Problem to solve:
Copy out the data line by line exactly, from its start to the line bearing "(42_alu.md R140) -/", inclusive.

Extracted records
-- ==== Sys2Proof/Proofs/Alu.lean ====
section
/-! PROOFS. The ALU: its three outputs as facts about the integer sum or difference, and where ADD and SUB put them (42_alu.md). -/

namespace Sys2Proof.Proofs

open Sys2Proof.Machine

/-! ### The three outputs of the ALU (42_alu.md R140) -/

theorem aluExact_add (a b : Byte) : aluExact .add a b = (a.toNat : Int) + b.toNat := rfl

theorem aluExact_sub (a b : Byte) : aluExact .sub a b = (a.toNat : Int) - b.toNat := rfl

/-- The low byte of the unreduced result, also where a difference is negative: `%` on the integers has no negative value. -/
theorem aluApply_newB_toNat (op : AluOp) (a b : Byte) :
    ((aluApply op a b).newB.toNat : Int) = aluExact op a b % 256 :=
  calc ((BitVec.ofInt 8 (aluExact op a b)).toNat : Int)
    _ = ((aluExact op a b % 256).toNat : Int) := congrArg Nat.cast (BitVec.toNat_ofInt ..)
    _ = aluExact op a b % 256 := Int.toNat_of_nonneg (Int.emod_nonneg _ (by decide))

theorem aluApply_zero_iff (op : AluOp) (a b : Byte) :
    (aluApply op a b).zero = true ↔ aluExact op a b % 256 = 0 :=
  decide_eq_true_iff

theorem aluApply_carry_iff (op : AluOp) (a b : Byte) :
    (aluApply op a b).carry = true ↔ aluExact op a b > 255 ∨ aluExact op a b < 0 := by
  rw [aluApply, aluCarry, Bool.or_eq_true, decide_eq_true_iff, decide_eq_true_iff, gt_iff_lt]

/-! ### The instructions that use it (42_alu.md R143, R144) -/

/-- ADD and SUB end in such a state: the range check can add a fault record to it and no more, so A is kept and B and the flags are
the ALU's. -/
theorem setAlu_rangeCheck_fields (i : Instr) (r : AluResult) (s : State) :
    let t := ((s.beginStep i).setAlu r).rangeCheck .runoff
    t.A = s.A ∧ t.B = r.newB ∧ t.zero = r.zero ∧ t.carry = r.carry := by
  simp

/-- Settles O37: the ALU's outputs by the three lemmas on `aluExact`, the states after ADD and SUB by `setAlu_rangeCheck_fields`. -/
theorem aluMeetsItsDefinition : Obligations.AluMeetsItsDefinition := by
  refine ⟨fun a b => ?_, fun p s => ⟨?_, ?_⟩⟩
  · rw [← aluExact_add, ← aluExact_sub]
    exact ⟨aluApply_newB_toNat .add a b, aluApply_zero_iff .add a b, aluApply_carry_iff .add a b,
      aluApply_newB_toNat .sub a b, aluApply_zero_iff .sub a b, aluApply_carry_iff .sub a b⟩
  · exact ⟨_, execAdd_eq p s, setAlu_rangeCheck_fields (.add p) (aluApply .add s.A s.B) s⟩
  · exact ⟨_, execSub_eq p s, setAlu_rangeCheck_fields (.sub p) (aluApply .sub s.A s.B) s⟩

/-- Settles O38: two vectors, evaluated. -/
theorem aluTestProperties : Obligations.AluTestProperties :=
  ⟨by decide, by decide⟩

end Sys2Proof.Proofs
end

Task response:
-- ==== Sys2Proof/Proofs/Alu.lean ====
section
/-! PROOFS. The ALU: its three outputs as facts about the integer sum or difference, and where ADD and SUB put them (42_alu.md). -/

namespace Sys2Proof.Proofs

open Sys2Proof.Machine

/-! ### The three outputs of the ALU (42_alu.md R140) -/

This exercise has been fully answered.